#include <iostream>

using namespace std;

template <typename T, typename E, typename R>
R multiply(T x, E y, R r) {
    return static_cast<typeof(r)>(x * y);
}

int main() {
    double x = multiply(6, 80, uint8_t());
    cout << x << endl;
    return 0;
}

why is this output 224 if 6*80 = 480

• how can I write this better?

CodePudding user response：

why is this output 224 [sic]

Because you demanded the result to be a byte, and 480 is larger than a byte, so it will roll over.

how can I write this better?

Pretty much any other way, really. For example, you can simply multiply your values, you don't need that function.

If you insist on a templated function, use the same type for the operands. You can nothing by having three different types there if you're multiplying numbers:

template <typename T>
T multiply(T x, T y, T r) {
    return x * y;
}

called like:

auto res = multiply<uint8_t>(6, 80); // 224
auto res = multiply(6, 80);          // 480

CodePudding user response：

like why exactly the result is 224

The value 480 has this representation in binary:

1 1110 0000

That's 9 bits.
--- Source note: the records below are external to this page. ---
theorem met_FaxOpening : Meets Obligations.FaxOpening 16 := ⟨[
  ⟨_, fun h => ((h (fx {js with pages := [104]} cl) 1 (gj (fx {js with pages := [104]} cl)) (ok rfl) (ok rfl)).1 9600 104 true false (some [3]) (ok rfl) (ok rfl) (ok rfl) (ok rfl) (ok rfl) (ok rfl)).1 (ok rfl)⟩,
  ⟨_, fun h => ((h (fx js cl) 1 (gj (fx js cl)) (ok rfl) (ok rfl)).1 9601 105 true false (some [3]) (ok rfl) (ok rfl) (ok rfl) (ok rfl) (ok rfl) (ok rfl)).2 6 (go (fx js cl)) {page := 1, res := .standard, rate := none, strips := 3} 0 (ok rfl) (ok rfl) (ok rfl) (ok rfl) (ok rfl) (ok rfl) (ok rfl) (ok rfl)⟩,
  ⟨_, fun h => ((h (fx {js with opts := {}} cl uf) 1 (gj (fx {js with opts := {}} cl uf)) (ok rfl) (ok rfl)).1 2399 105 true true none (ok rfl) (ok rfl) (ok rfl) (ok rfl) (ok rfl) (ok rfl)).2 6 (go (fx {js with opts := {}} cl uf)) {page := 1, res := .fine, rate := none, strips := 3} 0 (ok rfl) (ok rfl) (ok rfl) (ok rfl) (ok rfl) (ok rfl) (ok rfl) (ok rfl)⟩,
  ⟨_, fun h => (h (fx {js with phase := .page}) 1 (gj (fx {js with phase := .page})) (ok rfl) (ok rfl)).2.1 3 true true none (ok rfl) (ok rfl)⟩,
  ⟨_, fun h => ((h (fx jr cl) 1 (gj (fx jr cl)) (ok rfl) (ok rfl)).2.2.1 .sectioned 7300 .standard (some [9]) (ok rfl) (ok rfl)).1 (ok rfl) (ok rfl)⟩,
  ⟨_, fun h => ((h (fx jr cl) 1 (gj (fx jr cl)) (ok rfl) (ok rfl)).2.2.1 .sectioned 7300 .fine (some [9]) (ok rfl) (ok rfl)).2 (ok rfl)⟩,
  ⟨_, fun h => ((h (fx {jr with opts := {sectioned := false, fine := true}} cl) 1 (gj (fx {jr with opts := {sectioned := false, fine := true}} cl)) (ok rfl) (ok rfl)).2.2.1 .sectioned 7300 .fine (some [9]) (ok rfl) (ok rfl)).2 (ok rfl)⟩,
  ⟨_, fun h => ((h (fx jt (tr 1 3) (bc .bound)) 1 (gj (fx jt (tr 1 3) (bc .bound))) (ok rfl) (ok rfl)).2.2.2.1 3 (ok rfl) (ok rfl) (ok rfl) (ok rfl) (ok rfl) (ok rfl) (ok rfl) (ok rfl) (ok rfl)).1 (pg) 3 (ok rfl) (ok rfl) (ok rfl) (ok rfl) (ok rfl) (ok rfl) (ok rfl) (ok rfl) (ok rfl)⟩,
  ⟨_, fun h => ((h (fx jt (tr 2 3) (bc .bound)) 1 (gj (fx jt (tr 2 3) (bc .bound))) (ok rfl) (ok rfl)).2.2.2.1 3 (ok rfl) (ok rfl) (ok rfl) (ok rfl) (ok rfl) (ok rfl) (ok rfl) (ok rfl) (ok rfl)).2.2.1 (ok rfl) 2 (ok rfl)⟩,
  ⟨_, fun h => ((h (fx jt (tr 3 3) (bc .bound)) 1 (gj (fx jt (tr 3 3) (bc .bound))) (ok rfl) (ok rfl)).2.2.2.1 3 (ok rfl) (ok rfl) (ok rfl) (ok rfl) (ok rfl) (ok rfl) (ok rfl) (ok rfl) (ok rfl)).2.2.2.1 (ok rfl) 2 (ok rfl)⟩,
  ⟨_, fun h => ((h (fx jt (tr 3 0) (bc .bound)) 1 (gj (fx jt (tr 3 0) (bc .bound))) (ok rfl) (ok rfl)).2.2.2.1 0 (ok rfl) (ok rfl) (ok rfl) (ok rfl) (ok rfl) (ok rfl) (ok rfl) (ok rfl) (ok rfl)).2.2.2.2.1 (ok rfl)⟩,
  ⟨_, fun h => ((h (fx jt (tr 1 0) (bc .bound)) 1 (gj (fx jt (tr 1 0) (bc .bound))) (ok rfl) (ok rfl)).2.2.2.1 0 (ok rfl) (ok rfl) (ok rfl) (ok rfl) (ok rfl) (ok rfl) (ok rfl) (ok rfl) (ok rfl)).2.2.2.2.2 1 (ok rfl)⟩,
  ⟨_, fun h => ((h (sx id) 1 (gj (sx id)) (ok rfl) (ok rfl)).2.2.2.1 3 (ok rfl) (ok rfl) (ok rfl) (ok rfl) (ok rfl) (ok rfl) (ok rfl) (ok rfl) (ok rfl)).2.1 pg 3 163 29 [] (ok rfl) (ok rfl) (ok rfl) (ok rfl) (ok rfl) (ok rfl) (ok rfl) (ok rfl) (ok rfl)⟩,
  ⟨_, fun h => ((h (sx gaps) 1 (gj (sx gaps)) (ok rfl) (ok rfl)).2.2.2.1 3 (ok rfl) (ok rfl) (ok rfl) (ok rfl) (ok rfl) (ok rfl) (ok rfl) (ok rfl) (ok rfl)).2.1 pg 3 0 1 [(2,2),(31,1)] (ok rfl) (ok rfl) (ok rfl) (ok rfl) (ok rfl) (ok rfl) (ok rfl) (ok rfl) (ok rfl)⟩,
  ⟨_, fun h => ((h (rt id) 1 (gj (rt id)) (ok rfl) (ok rfl)).2.2.2.2 3 1 .sectioned 1 1000 (ok rfl) (ok rfl) (ok rfl) (ok rfl) (ok rfl) (ok rfl) (ok rfl) (ok rfl) (ok rfl) (ok rfl) (ok rfl) (ok rfl) (ok rfl)).1 0 0 (ok rfl) (ok rfl) (ok rfl)⟩,
  ⟨_, fun h => ((h (rt Store.full) 1 (gj (rt Store.full)) (ok rfl) (ok rfl)).2.2.2.2 3 1 .sectioned 1 1000 (ok rfl) (ok rfl) (ok rfl) (ok rfl) (ok rfl) (ok rfl) (ok rfl) (ok rfl) (ok rfl) (ok rfl) (ok rfl) (ok rfl) (ok rfl)).2 (by decide)⟩], rfl⟩

/-- A second page, in slot 5, that the job goes on to. -/
abbrev a5 : PageAttr := {page := 2, res := .fine, rate := none, strips := 2}
abbrev o5 : Obj := {state := .closed, owner := .line 1, chain := [80, 81], length := 700, users := 0, created := 3, attr := .page a5}
def p2 (i : Option ChanNo) : FaxPage := {handle := 88, slot := 5, number := 2, res := .fine, total := 2, chan := i}
def tw (st : ChanState) (c : Chip) : Chip :=
  let c := {c with store := {c.store with slots := c.store.slots.set 5 {c.store.slots[5] with obj := some o5}}}
  wc (wc (wc (bc st 3 .toPath (uf c)) 0 (fun k => {k with state := .bound})) 1 (fun k => {k with state := .bound})) 2 (fun k => {k with state := .bound})
def jn : FaxJob := {jp with pages := [105, 88], remote := {jp.remote with fine := true}}
def jm : FaxJob := {jn with phase := .postpage, roundOn := false, found := 2, announced := some (p2 none), pageDone := true, wait := some (.more 2 .fine), sent := some (.more 2 .fine), sends := 2}

/-- Round 4 of section 0 of a page of `n` strips has been sent at 2400; every strip of the section is NEEDED. -/
def pn (n : Nat) : FaxPage := {pg with total := n}
def qu (goOn : Bool) (f : FaxJob → FaxJob) (n : Nat) : State :=
  fx (f {jw with round := 4, cur := some (pn n), opts := {jw.opts with goOn := goOn}}) (fun g => {g with rate := some 0}) (bc .held)
def every (j : FaxJob) : FaxJob := {j with marks := vec (fun _ => .needed)}
/-- A page in PLAIN, told to be taken again `r` times, has been sent at 2400. -/
def lo (r : Nat) : State := fx {jl with retakes := r} (fun g => {g with rate := some 0}) (bc .held)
The 1s represent 256 128 64 32.

If you store this value in an eight bit variable, it can only hold the lowest 8 bits:

1110 0000

The value of this binary number is 128 64 32. In other words, 224.

It's exactly 256 shy of the original value, because a uint8_t does not have a bit to represent 256.

Any non-negative value x stored in a uint8_t will have the value x % 256.

how can I write this better?

Store the result in a variable that can represent 480.

For example,

double x = multiply(6, 80, uint16_t());

Or, for simplicity, since you're already converting the result to a double:

double x = multiply(6, 80, double());